# {RESOLVED}CPU unworkable



## bobi (Feb 23, 2001)

After a power outage I now get the message 'CPU IS UNWORKABLE OR HAS BEEN CHANGED, PLEASE RECHECK-CPU SOFT MENU' 

What steps do I take to correct this. Thanks for any help.


----------



## Triple6 (Dec 26, 2002)

Sounds like the bios settings were lost. below that message it should say Press F2(or del or something) to enter setup. press that key. In the bios find the area were it says Load bios defaults or Optimal configuration (all bios' are different) and press enter. then find the settings for the CPU - could have its own catagory or may be under advanced - make sure it shows your correct vcpu speed - change it if you have to. Exit and save.

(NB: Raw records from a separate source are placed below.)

/-! ### Declaration and feeds (R265, R266) -/

/-- Step 6 of R267: a declaration whose condition holds, and what it does. -/
def declare (s : State) : State :=
  let a := s.gcur F.TWIN_STAT_PATH_A
  let b := s.gcur F.TWIN_STAT_PATH_B
  if s.twin.declared || a == 1 || b == 1 || !(a == 2 || b == 2) || !s.paired then s
  else
    let s1 := (s.updTwin (fun t => { t with declared := true })).gevt F.TWIN_EVT_DECLARE
    if s1.safe then s1
    else if s1.twst = TW_STANDBY then (if s1.feedsOk then s1.goRacking s1.tick else s1.rackWait)
    else if s1.twst = TW_DRILL then
      ((s1.twinTo TW_RACKING twinOrg).raiseEpoch).updTwin (fun t => { t with rack := t.rack.map (fun r => { r with drill := false }) })
    else if s1.twst = TW_ACTIVE then (s1.gput F.TWIN_STAT_PEER_LOST 1).gevt F.TWIN_EVT_PEER_LOST
    else s1

/-- FEEDS_OK has become true. -/
def feedsRise (s : State) : State :=
  if s.paired && !s.safe && s.twst == TW_STANDBY && s.gflag F.TWIN_STAT_RACK_WAIT then s.goRacking (s.twin.waitAt.getD s.tick) else s

/-- The miss timer of a path expires. -/
def missExpire (s : State) (b : Bool) : State :=
  let last := if b then s.twin.lastB else s.twin.lastA
  match last with
  | some t => if t + MISS_TICKS ≤ s.tick then (s.setPath b 2).declare else s
  | none => s

def bootExpire (s : State) : State :=
  match s.twin.bootAt with
  | none => s
  | some t =>
    if s.tick < t then s
    else
      let s1 := s.updTwin (fun x => { x with bootAt := none })
      if s1.safe || s1.twst != TW_STANDBY then s1
      else if s1.feedsOk then s1.bootActive else s1.rackWait

/-! ### FENCE and UNFENCE -/

def fence (s : State) (org : Origin) : State :=
  if !s.paired || s.safe || s.twst == TW_FENCED then s else s.coldEntry TW_FENCED org
def unfence (s : State) (org : Origin) : State :=
  if !s.paired || s.safe || s.twst != TW_FENCED then s else (s.twinTo TW_STANDBY org).pathsUnheard

/-! ### The Reset row (R255, R266, R441) -/

def twinReset (s : State) : State :=
  let p := s.gflag F.TWIN_CFG_PAIR
  let u := s.gflag F.TWIN_CFG_UNIT
  let s1 := s.updTwin (fun t => { t with role := true, paired := p, unitA := u })
  if p then s1.updTwin (fun t => { t with bootAt := some (s.tick + s.gfld F.TWIN_CFG_BOOT_WAIT * 20000000 * (if u then 1 else 2)) })
  else if s1.safe then s1.twinTo TW_ALONE twinOrg else (s1.twinTo TW_ALONE twinOrg).setDrive true

/-! ### Claim rounds (R258, R259, R261, R262) -/

/-- Whether a round is in progress. -/
def roundOn (s : State) : Bool := s.twin.inRound.isSome && decide (s.tick < s.twin.roundAt.getD 0 + ROUND_LEN)

/-- A round begins: the round timer has expired, or a falling edge was seen. -/
def roundStart (s : State) (fell : Bool) : State :=
  let due := match s.twin.roundAt with | some t => decide (t + ROUND_TICKS ≤ s.tick) | none => true
  if !s.paired || s.roundOn || !(fell || (due && !s.safe)) then s
  else
    let w := s.effClaim
    let s1 := s.updTwin (fun t => { t with roundAt := some s.tick, inRound := some w })
    if s.safe then s1 else s1.emit (.claimStart (BitVec.ofNat 32 w))

/-- CLAIM_BAD set or, after 16 good rounds, cleared. -/
def claimBad (s : State) (bad : Bool) : State :=
  if bad then
    let s1 := s.updTwin (fun t => { t with goodRounds := 0 })
    if s.gflag F.TWIN_STAT_CLAIM_BAD then s1 else ((s1.gput F.TWIN_STAT_CLAIM_BAD 1).gevt F.TWIN_EVT_CLAIM_BAD).detect 64
  else
    let s1 := s.updTwin (fun t => { t with goodRounds := t.goodRounds + 1 })
    if s.gflag F.TWIN_STAT_CLAIM_BAD && decide (16 ≤ s1.twin.goodRounds) then
      s1.gput F.TWIN_STAT_CLAIM_BAD 0
    else s1

/-- What the end of a round does outside the safe state (R259, R266): LOST, the drive right, the twin state. -/
def roundSettle (s1 : State) (mine w : Nat) (won : Bool) : State :=
  let lost := mine != 0 && !won
  let s2 := if lost then s1.gbump F.TWIN_CNT2_LOST else s1
  let bad := s2.gflag F.TWIN_STAT_CLAIM_BAD
  let s3 := (s2.setDrive (won || (bad && mine != 0 && !s2.twin.noDrive))).updTwin (fun t => { t with noDrive := t.noDrive && bad && !won })
  let st := s3.twst
  if (st = TW_RACKING ∨ st = TW_DRILL) ∧ won then s3.rackWon
  else if (st = TW_RACKING ∨ st = TW_DRILL) ∧ lost ∧ mine < w then s3.coldEntry TW_STANDBY twinOrg
  else if st = TW_ACTIVE ∧ lost ∧ ¬ bad then
    let s4 := if s3.twin.drill.any (·.sent) then s3.endDrill RES_OK else s3
    s4.coldEntry TW_STANDBY twinOrg
  else s3

/-- The round in progress ends with the winning word `w`, 35 bit times after its start. `stuck` says that CLAIM_IO stayed dominant for the
whole round period, `noStart` that it was sampled recessive in the start bit. The unit drove a dominant claim bit and sampled it recessive
where its claim exceeds W, for it sends its claim up to the first bit in which W exceeds it. -/
def roundEnd (s : State) (w : Nat) (stuck noStart : Bool) : State :=
  match s.twin.inRound, s.twin.roundAt with
  | some sent, some t0 =>
    if s.tick ≠ t0 + ROUND_LEN then s
    else
      let s0 := ((s.updTwin (fun t => { t with inRound := none })).gput F.TWIN_ROUND_W w).seeEpoch (w / 256 % 2 ^ 24)
      -- a claim that dropped in the round wins nothing
      let mine := if s0.effClaim = sent then sent else 0
      let won := mine != 0 && mine == w
      let topped := s0.twin.won && won && s0.twin.peerClaims.any (fun e => decide (mine < e.1))
      let s1 := (s0.updTwin (fun t => { t with won := won, peerClaims := t.peerClaims.filter (fun e => decide (t0 ≤ e.2)) })).claimBad
        (stuck || (noStart && !s0.safe) || decide (w < sent) || topped)
      if s1.safe then s1 else s1.roundSettle mine w won
  | _, _ => s

/-- Contention at an output of a driving unit (R262). -/
def contention (s : State) (n : ChanIx) : State :=
  if !s.gflag F.TWIN_STAT_DRIVE || !s.running n || s.safe then s
  else
    let s1 := ((s.gput F.TWIN_STAT_CONTEND 1).gevt F.TWIN_EVT_CONTEND).detect 65
    if s1.safe || !s1.paired || s1.twin.unitA then s1
    else
      let s2 := (s1.setDrive false).updTwin (fun t => { t with noDrive := s1.gflag F.TWIN_STAT_CLAIM_BAD })
      if s2.twst = TW_ACTIVE then s2.coldEntry TW_STANDBY twinOrg else s2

The message should be gone now.


----------



## bobi (Feb 23, 2001)

PROBLEM SOLVED
THANK YOU SO VERY MUCH!

BOBI


----------



## Lacko (Aug 18, 2003)

Hi Triple6!

(sorryí for that method, but I could'nt do that another way ..)

I have similar problem like bobi had. 
When I switch my computer on, I can't see normal the display, it has dissension, so I couldn't see anything on it, but if I go to bios (of course blind) and go to 'save and exit' , I push 'yes', the computer will reboot and I have a clear display, so I can read it; then,in this phase, I get an error message 'CPU IS UNWORKABLE OR HAS BEEN CHANGED, PLEASE RECHECK CPU SOFT MENU'.
Please help me, or suggest a people who has seen something like that.
Thanks in advance, Lackó


----------